Home life is messy. I spend 51 weeks of the year trying to make space. White walls and labelled baskets mean nothing. Games don’t get put back in place, they get ravaged, re- sellotaped and re-re-sellotaped. Chaos is a powerful tide which will always flatten your castle, much like Boom will always throw a six. We might as well swim with it. How many years of a salty but magical bungalow in Cornwall did it take to teach me that?

Maybe my holiday memories have been softened in a coastal mist, or soppied-up through James’ photographs of the kids over the years. I melt over Beebee’s sea-tangled hair across the garden table entwined with tiny apples, Boom hunched on the back doorstep with a plaster on his little head, tiny dare-devil Hubbles caught clambering into Narnia, Wallop with… hang on, how old is that game of Guess Who? Look you savages – it’s still in its intact box! Why can’t we do that at home?

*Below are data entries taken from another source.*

/-- What running a command does to the fault registers: it is fault entry with the command's word 0, or leaves them
alone. -/
theorem exec_fault_cases (i : Instr) (s : State) :
    (∃ c, execFault i = some c ∧ exec i s = .next (raiseFault c i.word0 s))
      ∨ (execFault i = none ∧ ∃ t, exec i s = .next t
          ∧ t.faulted = s.faulted ∧ t.faultCause = s.faultCause ∧ t.faultWord = s.faultWord) := by
  cases i with
  | tonePlay freq =>
    rcases execTonePlay_cases freq s with ⟨h, e⟩ | ⟨h, e⟩ | ⟨⟨hmin, hmax⟩, e⟩
    · exact .inr ⟨if_neg fun hr => hr.1 h, _, e, rfl, rfl, rfl⟩
    · exact .inl ⟨_, if_pos h, e⟩
    · exact .inr ⟨if_neg (by omega), _, e, rfl, rfl, rfl⟩
  | fbPeek index =>
    by_cases h : 504 ≤ index.toNat
    · exact .inl ⟨_, if_pos h, exec_fbPeek_of_ge h s⟩
    · exact .inr ⟨if_neg h, _, exec_fbPeek_of_lt (Nat.not_le.1 h) s, rfl, rfl, rfl⟩
  | fbClear =>
    obtain ⟨c, a, f, e⟩ := startFlush_frame { s with fb := zeroBytes s.fb }
    exact .inr ⟨rfl, _, exec_fbClear s, by rw [e], by rw [e], by rw [e]⟩
  | fbFlush =>
    obtain ⟨c, a, f, e⟩ := startFlush_frame s
    exact .inr ⟨rfl, _, exec_fbFlush s, by rw [e], by rw [e], by rw [e]⟩
  | dbSetThresh btn ms => cases btn <;> exact .inr ⟨rfl, _, rfl, rfl, rfl, rfl⟩
  | _ => exact .inr ⟨rfl, _, rfl, rfl, rfl, rfl⟩

/-- The operand checks of a word 0 with a legal opcode and clear reserved bits (R133). -/
def operandFault (o : Opcode) (w : Word) : Option Cause :=
  if o = .tonePlay ∧ w.toNat % 65536 ≠ 0 ∧ (w.toNat % 65536 < 20 ∨ 20000 < w.toNat % 65536) then some .freqRange
  else if o = .fbPeek ∧ 504 ≤ w.toNat % 512 then some .peekRange
  else none

theorem operandFault_of_ne {o : Opcode} (htone : o ≠ .tonePlay) (hpeek : o ≠ .fbPeek) (w : Word) :
    operandFault o w = none := by
  rw [operandFault, if_neg fun h => htone h.1, if_neg fun h => hpeek h.1]

theorem stringWords_ok {w0 : Word} {ext : List Word} {r : Instr × List Word} (h : stringWords w0 ext = .ok r) :
    ∃ scale spacing x y text, r.1 = .fbDrawString scale spacing x y text := by
  cases ext with
  | nil => cases h
  | cons xy more =>
    rw [stringWords] at h
    split at h
    · cases h
    · cases h
      exact ⟨_, _, _, _, _, rfl⟩

/-- A command that is read from its words faults in its execution as the operand of its word 0 says. -/
theorem execFault_of_decodeFields {o : Opcode} {w : Word} {ext rest : List Word} {i : Instr}
    (h : decodeFields o w ext = .ok (i, rest)) : execFault i = operandFault o w := by
  cases o with
  | tonePlay | fbPeek =>
    cases h
    simp [execFault, operandFault, field_toNat]
  | fbSetPixel | fbDrawGlyph | fbCenter | dbSample =>
    obtain ⟨x, -, rfl⟩ := twoWords_ok h
    exact (operandFault_of_ne (by decide) (by decide) w).symm
  | fbDrawString =>
    obtain ⟨_, _, _, _, _, rfl⟩ := stringWords_ok h
    exact (operandFault_of_ne (by decide) (by decide) w).symm
  | _ =>
    cases h
    exact (operandFault_of_ne (by decide) (by decide) w).symm

/-- A command that still waits for words has no operand that can fault. -/
theorem operandFault_of_incomplete {o : Opcode} {w : Word} {ext : List Word}
    (h : decodeFields o w ext = .error .incomplete) : operandFault o w = none := by
  have hlt := decodeFields_incomplete h
  refine operandFault_of_ne ?_ ?_ w
  · rintro rfl
    exact absurd hlt (Nat.not_lt_zero _)
  · rintro rfl
    exact absurd hlt (Nat.not_lt_zero _)

/-- A command that faults in its execution is the one word it was read from (R59, R65). -/
theorem decode_of_execFault {w : Word} {ext rest : List Word} {i : Instr} {c : Cause}
    (h : decode (w :: ext) = .ok (i, rest)) (hc : execFault i = some c) : i.word0 = w ∧ rest = ext := by
  obtain ⟨o, hcode, hzero, hfields⟩ := decode_cons_ok h
  have hop : o = .tonePlay ∨ o = .fbPeek := by
    by_contra! hne
    rw [execFault_of_decodeFields hfields, operandFault_of_ne hne.1 hne.2] at hc
    cases hc
  have hw := w.isLt
  rcases hop with rfl | rfl
  all_goals
    cases hfields
    refine ⟨BitVec.eq_of_toNat_eq ?_, rfl⟩
    simp only [Opcode.code, Opcode.reservedLo, Opcode.reservedWidth] at hcode hzero
    simp only [Instr.word0, encode, List.headD_cons, toNat_concat, field_toNat, BitVec.toNat_ofNat]
    omega

/-- The fault a word 0 raises, its checks in R133's order: opcode, reserved bits, operand. -/
def word0Fault (w : Word) : Option Cause :=
  match Opcode.ofByte (opcodeByte w) with
  | none => some .illegalOpcode
  | some o => if w &&& o.reservedMask ≠ 0 then some .reservedField else operandFault o w

theorem word0Fault_of_illegal {w : Word} (h : Opcode.ofByte (opcodeByte w) = none) :
    word0Fault w = some .illegalOpcode := by
  simp only [word0Fault, h]

theorem word0Fault_of_code {o : Opcode} {w : Word} (h : w.toNat / 2 ^ 24 = o.code) :
    word0Fault w = if w &&& o.reservedMask ≠ 0 then some .reservedField else operandFault o w := by
  simp only [word0Fault, (ofByte_opcodeByte_iff w o).2 h]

I… need to live in Cornwall. Cornwall is magic. Take me back to the Witchy Museum. (And to that nearby ice-cream place that did the ginger fairings flavour.) But I’m pretty sure Cornwall wouldn’t have me for longer than a week, not once I show my true lack of colour. It would drag me out to sea and spit me out on an iceberg halfway to America. ‘There!’ it would say ‘Now you’ve got all the space you want you grumpy freak. A nice breeze. And no need for sticky sunblock. Happy?’

‘Ummm… what other flavours have you got? Can I have a flake AND sprinkles?’